Our memory, energy, and ability to concentrate can suffer when we’re dehydrated. But recent research shows that our mental health, too, relies on adequate hydration levels.
Research shows that drinking enough water can reduce the risk of depression and anxiety. And even mild dehydration takes its toll on our health: losing just 1% of body mass, which might occur as part of everyday living, can lead to a dip in mood and anxiety.
The brain is 75% water
“Our brains depend on proper hydration to function optimally,” explains neuroscientist Dr. Joshua Gowin. “Brain cells require a delicate balance between water and various elements to operate and when you lose too much water, that balance is disrupted. Your brain cells lose efficiency.”
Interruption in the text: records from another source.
theorem M.sendWrite_located {x : M} {n l m ca : Nat} (d : BitVec 512) (p : Bool) (h : x.sys.conf.locate (64 * l) = some (m, ca, false)) :
    x.sendWrite n l d p = x.on (fun s => s.writeSent m n l d p) := by
  unfold M.sendWrite
  rw [h]
  rfl

/-- A transaction waits for its write's acceptance. -/
def M.awaits (x : M) (n : Nat) (u v : Txn) : M := x.on (fun s => s.onSlice n (fun z => { z with txns := z.txns.map (fun w => if w = u then v else w) }))

/-- What a request leaves whose line goes to a channel. -/
structure State.Sent (s : State) (x : M) (n l m : Nat) (us : List Txn) (data : BitVec 512) (poison : Bool) (y : Sys) (z : M) (t : State) : Prop where
  served : s.Served n z (.chans :: serveParts) t
  slice : z.sys.slice n = { y.slice n with txns := us }
  msgs : t.sys.msgs = x.sys.msgs
  mwr : (t.sys.chan m).mwr = (s.sys.chan m).mwr ++ [⟨l, n, data, poison⟩]
  others : ∀ c, c ≠ m → t.sys.chan c = s.sys.chan c
  state : z.sys.slState n = s.sys.slState n

theorem State.Serving.sent {s : State} {x y : M} {n l m ca : Nat} {u : Txn} {f : Sys → Sys} (hy : s.Serving x n [u] y) (hf : Sys.SliceChange n y.sys (f y.sys))
    (hloc : s.sys.conf.locate (64 * l) = some (m, ca, false)) (d : BitVec 512) (p : Bool) (v : Txn) :
    s.Sent x n l m [v] d p (f y.sys) (((y.on f).sendWrite n l d p).awaits n u v)
      (s.after ((((y.on f).sendWrite n l d p).awaits n u v).on (fun s => s.showHa n))) := by
  have hconf : (y.on f).sys.conf = s.sys.conf := (show (f y.sys).conf = y.sys.conf from hf.frame.1.2 .conf rfl).trans hy.home.conf
  rw [M.sendWrite_located d p (by rw [hconf]; exact hloc)]
  have hsent : Sys.FrameSlice n (f y.sys) ((f y.sys).writeSent m n l d p) (serveReg n) (.chans :: serveParts) :=
    Sys.FrameSlice.of_frame (.set_chans _ _ rfl) rfl
  have hwait : Sys.FrameSlice n ((f y.sys).writeSent m n l d p) (((y.on f).on (fun s => s.writeSent m n l d p)).awaits n u v).sys (serveReg n)
      (.chans :: serveParts) := Sys.FrameSlice.onSlice _ _
  have hframe := (hf.frame.mono (but' := serveReg n) (parts' := .chans :: serveParts) nofun (List.nil_subset _)).trans (hsent.trans hwait)
  have hslice : (((y.on f).on (fun s => s.writeSent m n l d p)).awaits n u v).sys.slice n = { (f y.sys).slice n with txns := [v] } := by
    refine (Sys.slice_onSlice_self _ n _).trans ?_
    have htx : (((f y.sys).writeSent m n l d p).slice n).txns = [u] := hf.txns.trans hy.txns
    have hmap : (((f y.sys).writeSent m n l d p).slice n).txns.map (fun w => if w = u then v else w) = [v] := by
      rw [htx]
      simp
    exact congrArg (fun us => { (f y.sys).slice n with txns := us }) hmap
  have hmsgs : (((y.on f).on (fun s => s.writeSent m n l d p)).awaits n u v).sys.msgs = x.sys.msgs :=
    (show (f y.sys).msgs = y.sys.msgs from hf.frame.1.2 .msgs rfl).trans hy.msgs
  have hstate : (((y.on f).on (fun s => s.writeSent m n l d p)).awaits n u v).sys.slState n = s.sys.slState n :=
    (hf.frame.1.rf F.TILE_SLICE_STATUS_STATE n 0 rfl).trans hy.home.slState
  have hchan : (((y.on f).on (fun s => s.writeSent m n l d p)).awaits n u v).sys.chan = ((f y.sys).writeSent m n l d p).chan := rfl
  have hfchan : (f y.sys).chan = s.sys.chan := (Sys.chan_of_chans (hf.frame.1.2 .chans rfl)).trans (Sys.chan_of_chans (hy.frame.1.2 .chans rfl))
  generalize hz : ((y.on f).on (fun s => s.writeSent m n l d p)).awaits n u v = z at hframe hslice hmsgs hstate hchan ⊢
  have hops : z.ops = y.ops := by rw [← hz]; rfl
  have hend := hy.served (z := z) hops hframe (List.subset_cons_self _ _)
  refine ⟨hend, hslice, hend.msgs.trans hmsgs, ?_, fun c hc => ?_, hstate⟩
  · rw [hend.chan, hchan]
    unfold Sys.writeSent
    rw [Sys.chan_onChan_self, hfchan]
  · rw [hend.chan, hchan]
    unfold Sys.writeSent
    rw [Sys.chan_onChan_other _ _ _ hc, hfchan]
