/-- The word `1` resets the block in every state (45_system.md R240). -/
theorem issueCommand_one (s : State) : issueCommand 1 s = .next (softReset s) :=
  (issueCommand_of_decode (decode_encode (i := .sreset) rfl) s).trans (exec_sreset s)

/-- Settles O7: only `SRESET` gets past the frame's refusal, and register access does not ask for
`STATUS.FAULT`. -/
theorem faultedBlockRefuses : Obligations.FaultedBlockRefuses := fun s hs =>
  ⟨fun _ => issueCommand_refused hs,
    ⟨softReset s, issueCommand_one s, softReset_resetOf s⟩,
    fun _ _ hr => if_neg hr,
    fun r => ⟨s.answer (readReg r (Config.freeWord s.tick) s), rfl, answer_rdata s _⟩⟩

/-! ### Every command ends in a next state -/

/-- The frame answers a next state whatever its body does (60_exceptions.md R250, R252). -/
theorem runCommand_eq_next (s : State) (body : State → Except Trap State) :
    ∃ t, runCommand s body = .next t := by
  cases hs : s.faulted with
  | true => exact ⟨s, runCommand_faulted hs⟩
  | false =>
    cases hbody : body s with
    | ok t => exact ⟨t, runCommand_ok hs hbody⟩
    | error e => exact ⟨takeFault s e, runCommand_error hs hbody⟩

/-- Settles O16: `SRESET` resets, and every other command runs in the frame. -/
theorem everyCommandAnswersANextState : Obligations.EveryCommandAnswersANextState := by
  intro i s
  by_cases hi : i = .sreset
  · subst hi
    exact ⟨softReset s, exec_sreset s⟩
  · rw [exec_eq_runCommand hi]
    exact runCommand_eq_next s (commandBody i)

end Sys2Proof.Machine
end
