/-! ## `State.goOnSeeing` -/

@[simp] theorem State.goOnSeeing_cmd (m : List Host.Cell) (its : List Item) : (s.goOnSeeing m its).cmd = s.cmd := rfl
@[simp] theorem State.goOnSeeing_winv (m : List Host.Cell) (its : List Item) : (s.goOnSeeing m its).winv = s.winv := rfl
@[simp] theorem State.goOnSeeing_fallback (m : List Host.Cell) (its : List Item) : (s.goOnSeeing m its).fallback = s.fallback := rfl
@[simp] theorem State.goOnSeeing_overrun (m : List Host.Cell) (its : List Item) : (s.goOnSeeing m its).overrun = s.overrun := rfl
@[simp] theorem State.goOnSeeing_err (m : List Host.Cell) (its : List Item) : (s.goOnSeeing m its).err = s.err := rfl
@[simp] theorem State.goOnSeeing_bulkEn (m : List Host.Cell) (its : List Item) : (s.goOnSeeing m its).bulkEn = s.bulkEn := rfl
@[simp] theorem State.goOnSeeing_orient (m : List Host.Cell) (its : List Item) : (s.goOnSeeing m its).orient = s.orient := rfl
@[simp] theorem State.goOnSeeing_panelW (m : List Host.Cell) (its : List Item) : (s.goOnSeeing m its).panelW = s.panelW := rfl
@[simp] theorem State.goOnSeeing_panelH (m : List Host.Cell) (its : List Item) : (s.goOnSeeing m its).panelH = s.panelH := rfl
@[simp] theorem State.goOnSeeing_controllerId (m : List Host.Cell) (its : List Item) : (s.goOnSeeing m its).controllerId = s.controllerId := rfl
@[simp] theorem State.goOnSeeing_opcCaset (m : List Host.Cell) (its : List Item) : (s.goOnSeeing m its).opcCaset = s.opcCaset := rfl
@[simp] theorem State.goOnSeeing_opcRaset (m : List Host.Cell) (its : List Item) : (s.goOnSeeing m its).opcRaset = s.opcRaset := rfl
@[simp] theorem State.goOnSeeing_opcRamwr (m : List Host.Cell) (its : List Item) : (s.goOnSeeing m its).opcRamwr = s.opcRamwr := rfl
@[simp] theorem State.goOnSeeing_opcMadctl (m : List Host.Cell) (its : List Item) : (s.goOnSeeing m its).opcMadctl = s.opcMadctl := rfl
@[simp] theorem State.goOnSeeing_madctl0 (m : List Host.Cell) (its : List Item) : (s.goOnSeeing m its).madctl0 = s.madctl0 := rfl
@[simp] theorem State.goOnSeeing_madctl1 (m : List Host.Cell) (its : List Item) : (s.goOnSeeing m its).madctl1 = s.madctl1 := rfl
@[simp] theorem State.goOnSeeing_madctl2 (m : List Host.Cell) (its : List Item) : (s.goOnSeeing m its).madctl2 = s.madctl2 := rfl
@[simp] theorem State.goOnSeeing_madctl3 (m : List Host.Cell) (its : List Item) : (s.goOnSeeing m its).madctl3 = s.madctl3 := rfl
@[simp] theorem State.goOnSeeing_winXs (m : List Host.Cell) (its : List Item) : (s.goOnSeeing m its).winXs = s.winXs := rfl
@[simp] theorem State.goOnSeeing_winYs (m : List Host.Cell) (its : List Item) : (s.goOnSeeing m its).winYs = s.winYs := rfl
@[simp] theorem State.goOnSeeing_winXe (m : List Host.Cell) (its : List Item) : (s.goOnSeeing m its).winXe = s.winXe := rfl
@[simp] theorem State.goOnSeeing_winYe (m : List Host.Cell) (its : List Item) : (s.goOnSeeing m its).winYe = s.winYe := rfl
@[simp] theorem State.goOnSeeing_args (m : List Host.Cell) (its : List Item) : (s.goOnSeeing m its).args = s.args := rfl
@[simp] theorem State.goOnSeeing_phase (m : List Host.Cell) (its : List Item) : (s.goOnSeeing m its).phase = if its.drop s.performed = [] then .idle else .busy := rfl
@[simp] theorem State.goOnSeeing_latch (m : List Host.Cell) (its : List Item) : (s.goOnSeeing m its).latch = s.latch := rfl
@[simp] theorem State.goOnSeeing_q (m : List Host.Cell) (its : List Item) : (s.goOnSeeing m its).q = its.drop s.performed := rfl
@[simp] theorem State.goOnSeeing_bulk (m : List Host.Cell) (its : List Item) : (s.goOnSeeing m its).bulk = if its.drop s.performed = [] then none else s.bulk := rfl
@[simp] theorem State.goOnSeeing_mem (m : List Host.Cell) (its : List Item) : (s.goOnSeeing m its).mem = s.mem := rfl
@[simp] theorem State.goOnSeeing_rom (m : List Host.Cell) (its : List Item) : (s.goOnSeeing m its).rom = s.rom := rfl
@[simp] theorem State.goOnSeeing_trace (m : List Host.Cell) (its : List Item) : (s.goOnSeeing m its).trace = s.trace := rfl
@[simp] theorem State.goOnSeeing_stalled (m : List Host.Cell) (its : List Item) : (s.goOnSeeing m its).stalled = s.stalled := rfl
@[simp] theorem State.goOnSeeing_seenMem (m : List Host.Cell) (its : List Item) : (s.goOnSeeing m its).seenMem = m := rfl
@[simp] theorem State.goOnSeeing_seenGrant (m : List Host.Cell) (its : List Item) : (s.goOnSeeing m its).seenGrant = s.seenGrant := rfl
@[simp] theorem State.goOnSeeing_performed (m : List Host.Cell) (its : List Item) : (s.goOnSeeing m its).performed = s.performed := rfl
@[simp] theorem State.goOnSeeing_grants (m : List Host.Cell) (its : List Item) : (s.goOnSeeing m its).grants = s.grants := rfl
@[simp] theorem State.goOnSeeing_draws (m : List Host.Cell) (its : List Item) : (s.goOnSeeing m its).draws = s.draws := rfl
@[simp] theorem State.goOnSeeing_agenda (m : List Host.Cell) (its : List Item) : (s.goOnSeeing m its).agenda = s.agenda := rfl
@[simp] theorem State.goOnSeeing_readData (m : List Host.Cell) (its : List Item) : (s.goOnSeeing m its).readData = s.readData := rfl
@[simp] theorem State.goOnSeeing_racing (m : List Host.Cell) (its : List Item) : (s.goOnSeeing m its).racing = s.racing := rfl
@[simp] theorem State.goOnSeeing_madctlReset (m : List Host.Cell) (its : List Item) : (s.goOnSeeing m its).madctlReset = s.madctlReset := rfl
“The brain is about 75% water,” says dietician Jane Clarke, “so it’s easy to see why a lack of fluid could cause emotional processes to falter. It’s well known that hydration is the most important performance statistic for an athlete; likewise, your brain won’t perform at its best if it isn’t optimally hydrated.”
Dehydration can cause a dip in energy levels and impact how your body absorbs food, she adds, both of which can mean you end up feeling low. “We know that dehydration affects gut function and that there is a direct link between the gut and the brain. If you’re well-hydrated, your body’s inflammation markers will be lower – which means you have a lower risk not only of chronic diseases but also of dementia and depression.”
Keep topping up
Before you rush out for a refill, it’s worth recognising the signs that mean you might be dehydrated. Don’t rely on thirst as a ‘time to drink’ alarm – experts say that’s notoriously unreliable. Instead, check the colour of your urine: if it’s very dark, then you’re not drinking enough. If your mouth is dry and sticky or you feel stressed or impatient, then you urgently need a drink, so get glugging.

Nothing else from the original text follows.